> _WHAT IS REQUIRED_: Count up every line of the data in which "floating" occurs. The reply is one number and nothing more.

(Beginning of THE DATA)

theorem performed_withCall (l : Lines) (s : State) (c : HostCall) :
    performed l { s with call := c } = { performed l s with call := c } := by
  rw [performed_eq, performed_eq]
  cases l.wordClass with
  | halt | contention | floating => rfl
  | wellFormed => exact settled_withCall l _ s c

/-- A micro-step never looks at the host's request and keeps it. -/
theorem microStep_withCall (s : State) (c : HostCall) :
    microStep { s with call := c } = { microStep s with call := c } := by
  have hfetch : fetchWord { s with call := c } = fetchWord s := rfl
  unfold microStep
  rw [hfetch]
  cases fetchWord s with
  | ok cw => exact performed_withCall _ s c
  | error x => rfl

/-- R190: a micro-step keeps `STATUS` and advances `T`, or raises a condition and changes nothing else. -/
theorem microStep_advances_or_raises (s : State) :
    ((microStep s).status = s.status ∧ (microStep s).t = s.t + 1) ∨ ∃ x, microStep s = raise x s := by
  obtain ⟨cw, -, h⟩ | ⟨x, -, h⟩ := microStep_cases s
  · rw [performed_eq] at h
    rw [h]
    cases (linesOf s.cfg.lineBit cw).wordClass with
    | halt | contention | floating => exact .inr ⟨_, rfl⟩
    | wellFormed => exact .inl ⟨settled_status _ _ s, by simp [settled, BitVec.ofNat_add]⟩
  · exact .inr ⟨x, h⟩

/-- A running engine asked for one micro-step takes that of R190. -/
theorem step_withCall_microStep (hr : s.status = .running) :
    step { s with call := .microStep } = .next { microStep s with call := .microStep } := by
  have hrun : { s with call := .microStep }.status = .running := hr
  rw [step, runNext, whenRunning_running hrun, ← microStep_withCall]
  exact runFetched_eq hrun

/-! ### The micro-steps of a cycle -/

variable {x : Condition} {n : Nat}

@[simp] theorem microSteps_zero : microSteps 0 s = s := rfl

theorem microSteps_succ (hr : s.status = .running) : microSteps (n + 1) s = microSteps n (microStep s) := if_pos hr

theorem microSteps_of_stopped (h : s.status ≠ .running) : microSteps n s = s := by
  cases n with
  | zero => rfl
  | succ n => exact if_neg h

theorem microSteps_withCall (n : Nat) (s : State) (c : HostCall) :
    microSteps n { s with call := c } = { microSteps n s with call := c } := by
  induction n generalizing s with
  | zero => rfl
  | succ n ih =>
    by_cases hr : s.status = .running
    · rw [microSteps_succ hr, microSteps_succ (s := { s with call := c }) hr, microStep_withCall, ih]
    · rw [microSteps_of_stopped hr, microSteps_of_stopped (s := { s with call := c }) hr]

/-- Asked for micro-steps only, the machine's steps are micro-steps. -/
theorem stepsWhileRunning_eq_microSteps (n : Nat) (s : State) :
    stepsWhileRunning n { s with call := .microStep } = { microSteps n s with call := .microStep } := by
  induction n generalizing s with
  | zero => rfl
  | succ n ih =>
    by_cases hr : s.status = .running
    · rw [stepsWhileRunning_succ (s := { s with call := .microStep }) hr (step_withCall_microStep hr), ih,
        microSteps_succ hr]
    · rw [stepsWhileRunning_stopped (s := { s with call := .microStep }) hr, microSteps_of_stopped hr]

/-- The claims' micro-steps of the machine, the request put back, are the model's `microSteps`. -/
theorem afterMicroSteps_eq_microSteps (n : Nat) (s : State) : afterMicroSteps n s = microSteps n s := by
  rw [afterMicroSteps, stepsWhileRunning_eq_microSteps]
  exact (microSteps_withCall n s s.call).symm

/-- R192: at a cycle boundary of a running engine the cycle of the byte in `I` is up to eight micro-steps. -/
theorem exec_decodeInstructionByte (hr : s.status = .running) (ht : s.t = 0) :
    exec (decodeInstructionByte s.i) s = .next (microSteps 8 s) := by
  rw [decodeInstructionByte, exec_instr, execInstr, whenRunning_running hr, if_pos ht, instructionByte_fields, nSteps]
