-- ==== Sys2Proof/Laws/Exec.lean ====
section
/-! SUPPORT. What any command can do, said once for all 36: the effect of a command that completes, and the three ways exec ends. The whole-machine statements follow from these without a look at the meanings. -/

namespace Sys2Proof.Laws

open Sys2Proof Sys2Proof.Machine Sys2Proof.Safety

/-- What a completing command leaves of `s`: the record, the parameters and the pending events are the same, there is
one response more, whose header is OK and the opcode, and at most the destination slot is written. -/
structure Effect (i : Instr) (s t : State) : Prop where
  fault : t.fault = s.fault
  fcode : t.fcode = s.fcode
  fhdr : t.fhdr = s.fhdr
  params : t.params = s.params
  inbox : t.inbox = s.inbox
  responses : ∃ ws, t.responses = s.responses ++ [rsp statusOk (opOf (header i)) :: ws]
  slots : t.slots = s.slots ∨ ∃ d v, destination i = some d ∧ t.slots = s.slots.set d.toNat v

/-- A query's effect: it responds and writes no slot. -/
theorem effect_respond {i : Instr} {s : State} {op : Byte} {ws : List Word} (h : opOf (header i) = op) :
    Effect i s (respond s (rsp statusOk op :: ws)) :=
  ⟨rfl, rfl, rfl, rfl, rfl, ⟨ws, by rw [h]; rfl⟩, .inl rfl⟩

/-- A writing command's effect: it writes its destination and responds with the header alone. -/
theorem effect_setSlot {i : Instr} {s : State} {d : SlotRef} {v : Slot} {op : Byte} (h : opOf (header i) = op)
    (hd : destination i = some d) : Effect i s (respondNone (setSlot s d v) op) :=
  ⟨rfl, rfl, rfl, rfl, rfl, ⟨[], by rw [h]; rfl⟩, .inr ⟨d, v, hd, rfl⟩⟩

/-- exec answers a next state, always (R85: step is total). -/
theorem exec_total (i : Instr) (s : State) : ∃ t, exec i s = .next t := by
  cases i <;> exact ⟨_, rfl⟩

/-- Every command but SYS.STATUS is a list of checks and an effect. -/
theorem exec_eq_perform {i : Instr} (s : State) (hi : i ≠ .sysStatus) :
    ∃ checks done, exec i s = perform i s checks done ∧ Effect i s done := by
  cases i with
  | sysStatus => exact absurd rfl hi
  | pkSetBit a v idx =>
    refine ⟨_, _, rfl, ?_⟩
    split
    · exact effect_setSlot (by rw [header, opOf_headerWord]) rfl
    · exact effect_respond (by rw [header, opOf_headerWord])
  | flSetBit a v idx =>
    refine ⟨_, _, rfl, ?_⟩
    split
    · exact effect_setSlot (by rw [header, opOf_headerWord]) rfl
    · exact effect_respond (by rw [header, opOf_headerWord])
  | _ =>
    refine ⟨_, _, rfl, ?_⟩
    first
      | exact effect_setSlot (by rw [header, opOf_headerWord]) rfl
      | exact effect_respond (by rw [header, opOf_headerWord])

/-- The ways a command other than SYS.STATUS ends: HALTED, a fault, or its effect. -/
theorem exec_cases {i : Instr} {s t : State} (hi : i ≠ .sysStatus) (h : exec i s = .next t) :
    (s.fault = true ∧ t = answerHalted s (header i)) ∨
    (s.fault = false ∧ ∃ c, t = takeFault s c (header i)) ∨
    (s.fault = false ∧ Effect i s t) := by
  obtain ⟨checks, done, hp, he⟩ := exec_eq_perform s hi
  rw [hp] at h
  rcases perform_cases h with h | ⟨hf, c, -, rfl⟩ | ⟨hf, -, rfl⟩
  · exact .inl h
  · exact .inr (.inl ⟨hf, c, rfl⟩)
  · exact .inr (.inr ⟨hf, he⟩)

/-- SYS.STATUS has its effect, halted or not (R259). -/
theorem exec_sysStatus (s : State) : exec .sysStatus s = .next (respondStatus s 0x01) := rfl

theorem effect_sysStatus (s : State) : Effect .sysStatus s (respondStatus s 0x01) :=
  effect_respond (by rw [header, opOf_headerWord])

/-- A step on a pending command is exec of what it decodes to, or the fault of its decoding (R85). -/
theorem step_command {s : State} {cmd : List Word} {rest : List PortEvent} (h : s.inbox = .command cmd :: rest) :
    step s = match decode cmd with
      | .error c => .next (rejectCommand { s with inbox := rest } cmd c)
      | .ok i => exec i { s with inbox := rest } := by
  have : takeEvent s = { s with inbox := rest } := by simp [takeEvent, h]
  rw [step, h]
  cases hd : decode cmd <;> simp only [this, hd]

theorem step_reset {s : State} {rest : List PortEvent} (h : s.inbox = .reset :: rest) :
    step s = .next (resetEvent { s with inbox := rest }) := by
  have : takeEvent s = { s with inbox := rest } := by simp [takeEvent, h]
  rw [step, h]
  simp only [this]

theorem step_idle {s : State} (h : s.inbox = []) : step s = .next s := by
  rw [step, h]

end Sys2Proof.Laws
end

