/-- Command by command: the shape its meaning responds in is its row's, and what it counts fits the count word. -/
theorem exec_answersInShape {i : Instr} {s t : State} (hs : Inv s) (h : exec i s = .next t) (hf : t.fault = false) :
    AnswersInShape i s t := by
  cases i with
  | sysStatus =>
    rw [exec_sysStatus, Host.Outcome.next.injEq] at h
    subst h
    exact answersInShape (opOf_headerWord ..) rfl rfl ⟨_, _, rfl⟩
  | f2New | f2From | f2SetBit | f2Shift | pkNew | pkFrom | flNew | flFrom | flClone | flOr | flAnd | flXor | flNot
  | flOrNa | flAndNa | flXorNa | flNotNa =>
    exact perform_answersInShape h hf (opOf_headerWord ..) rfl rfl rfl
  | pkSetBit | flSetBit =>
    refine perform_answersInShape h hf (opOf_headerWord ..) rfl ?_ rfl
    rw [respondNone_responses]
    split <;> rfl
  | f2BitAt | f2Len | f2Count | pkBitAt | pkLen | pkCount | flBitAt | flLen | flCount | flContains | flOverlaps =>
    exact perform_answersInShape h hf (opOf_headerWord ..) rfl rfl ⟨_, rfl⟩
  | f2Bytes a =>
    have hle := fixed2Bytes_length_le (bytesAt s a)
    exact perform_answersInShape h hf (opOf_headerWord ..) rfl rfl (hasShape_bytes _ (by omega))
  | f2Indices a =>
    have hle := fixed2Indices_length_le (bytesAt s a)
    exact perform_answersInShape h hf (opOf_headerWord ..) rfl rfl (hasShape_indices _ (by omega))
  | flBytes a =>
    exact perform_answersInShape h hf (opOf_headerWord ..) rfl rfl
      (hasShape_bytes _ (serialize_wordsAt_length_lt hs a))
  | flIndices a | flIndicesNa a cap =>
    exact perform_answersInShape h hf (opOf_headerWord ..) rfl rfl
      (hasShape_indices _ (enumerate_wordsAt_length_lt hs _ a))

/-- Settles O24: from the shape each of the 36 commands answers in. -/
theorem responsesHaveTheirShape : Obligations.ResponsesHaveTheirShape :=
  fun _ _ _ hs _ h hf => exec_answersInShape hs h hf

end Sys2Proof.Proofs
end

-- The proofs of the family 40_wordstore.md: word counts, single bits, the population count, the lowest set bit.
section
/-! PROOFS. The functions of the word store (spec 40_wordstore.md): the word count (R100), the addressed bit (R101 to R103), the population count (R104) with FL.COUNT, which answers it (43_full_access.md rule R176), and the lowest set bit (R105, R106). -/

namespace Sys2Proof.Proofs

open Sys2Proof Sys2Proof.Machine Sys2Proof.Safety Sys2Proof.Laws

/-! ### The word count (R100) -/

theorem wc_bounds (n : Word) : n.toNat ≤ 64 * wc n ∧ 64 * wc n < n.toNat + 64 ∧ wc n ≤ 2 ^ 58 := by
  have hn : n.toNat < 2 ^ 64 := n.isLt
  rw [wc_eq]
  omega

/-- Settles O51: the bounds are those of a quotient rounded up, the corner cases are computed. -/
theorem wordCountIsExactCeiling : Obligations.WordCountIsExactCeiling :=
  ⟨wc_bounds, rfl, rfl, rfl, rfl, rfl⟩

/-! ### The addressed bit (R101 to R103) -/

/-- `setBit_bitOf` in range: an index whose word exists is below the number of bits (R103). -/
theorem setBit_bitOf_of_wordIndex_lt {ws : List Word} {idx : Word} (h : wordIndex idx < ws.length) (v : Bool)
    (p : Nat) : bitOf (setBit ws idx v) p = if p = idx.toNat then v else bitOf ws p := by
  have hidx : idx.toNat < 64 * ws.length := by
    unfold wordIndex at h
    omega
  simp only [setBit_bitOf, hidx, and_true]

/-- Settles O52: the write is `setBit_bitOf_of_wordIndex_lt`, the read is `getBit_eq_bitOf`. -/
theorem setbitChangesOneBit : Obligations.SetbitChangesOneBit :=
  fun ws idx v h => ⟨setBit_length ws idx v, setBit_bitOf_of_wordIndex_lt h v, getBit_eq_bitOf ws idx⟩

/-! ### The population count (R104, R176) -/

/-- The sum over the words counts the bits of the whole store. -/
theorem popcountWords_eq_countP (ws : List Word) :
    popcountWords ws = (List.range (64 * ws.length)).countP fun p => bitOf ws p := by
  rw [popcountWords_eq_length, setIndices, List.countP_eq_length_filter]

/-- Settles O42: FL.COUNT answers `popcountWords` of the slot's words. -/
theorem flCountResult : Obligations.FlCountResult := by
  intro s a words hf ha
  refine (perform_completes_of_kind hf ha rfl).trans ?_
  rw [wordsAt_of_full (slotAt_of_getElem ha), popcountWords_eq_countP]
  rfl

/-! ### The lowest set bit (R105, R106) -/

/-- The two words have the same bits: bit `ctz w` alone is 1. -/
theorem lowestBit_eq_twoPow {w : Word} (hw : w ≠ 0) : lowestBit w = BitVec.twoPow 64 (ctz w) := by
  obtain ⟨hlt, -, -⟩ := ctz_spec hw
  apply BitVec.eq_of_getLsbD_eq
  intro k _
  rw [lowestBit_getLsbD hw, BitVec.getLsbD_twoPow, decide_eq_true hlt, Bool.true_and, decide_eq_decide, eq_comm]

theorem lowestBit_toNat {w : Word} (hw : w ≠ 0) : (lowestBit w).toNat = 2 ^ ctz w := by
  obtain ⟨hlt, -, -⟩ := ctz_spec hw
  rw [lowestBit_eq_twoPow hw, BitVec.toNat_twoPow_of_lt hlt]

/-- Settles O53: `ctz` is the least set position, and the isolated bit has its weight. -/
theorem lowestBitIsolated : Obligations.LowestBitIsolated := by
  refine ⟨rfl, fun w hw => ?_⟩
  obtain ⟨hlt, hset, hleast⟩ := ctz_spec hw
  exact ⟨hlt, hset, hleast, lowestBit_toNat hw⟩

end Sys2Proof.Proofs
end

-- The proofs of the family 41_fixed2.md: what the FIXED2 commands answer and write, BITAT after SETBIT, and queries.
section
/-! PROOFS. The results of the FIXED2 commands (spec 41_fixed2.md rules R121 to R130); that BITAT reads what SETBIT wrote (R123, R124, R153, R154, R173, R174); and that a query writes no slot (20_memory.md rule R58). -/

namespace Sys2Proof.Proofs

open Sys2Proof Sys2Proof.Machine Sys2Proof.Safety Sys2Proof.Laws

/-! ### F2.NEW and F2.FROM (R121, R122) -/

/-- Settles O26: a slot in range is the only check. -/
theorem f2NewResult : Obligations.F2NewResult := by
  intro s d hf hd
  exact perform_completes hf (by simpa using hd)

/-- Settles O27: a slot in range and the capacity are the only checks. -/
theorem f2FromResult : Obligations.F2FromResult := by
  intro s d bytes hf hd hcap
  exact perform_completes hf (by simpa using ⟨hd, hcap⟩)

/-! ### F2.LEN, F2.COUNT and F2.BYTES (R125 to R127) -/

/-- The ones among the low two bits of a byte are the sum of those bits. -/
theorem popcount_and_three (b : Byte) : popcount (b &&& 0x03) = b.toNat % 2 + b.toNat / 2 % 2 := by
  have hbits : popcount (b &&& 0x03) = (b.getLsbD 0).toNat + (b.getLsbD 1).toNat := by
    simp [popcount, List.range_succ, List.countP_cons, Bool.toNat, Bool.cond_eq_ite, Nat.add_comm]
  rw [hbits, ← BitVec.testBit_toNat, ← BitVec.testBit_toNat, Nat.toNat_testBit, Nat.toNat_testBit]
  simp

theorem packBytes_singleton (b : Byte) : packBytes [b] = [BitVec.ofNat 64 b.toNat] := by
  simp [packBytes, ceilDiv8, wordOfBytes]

(End of THE DATA)

> _RESULT BELOW_: 2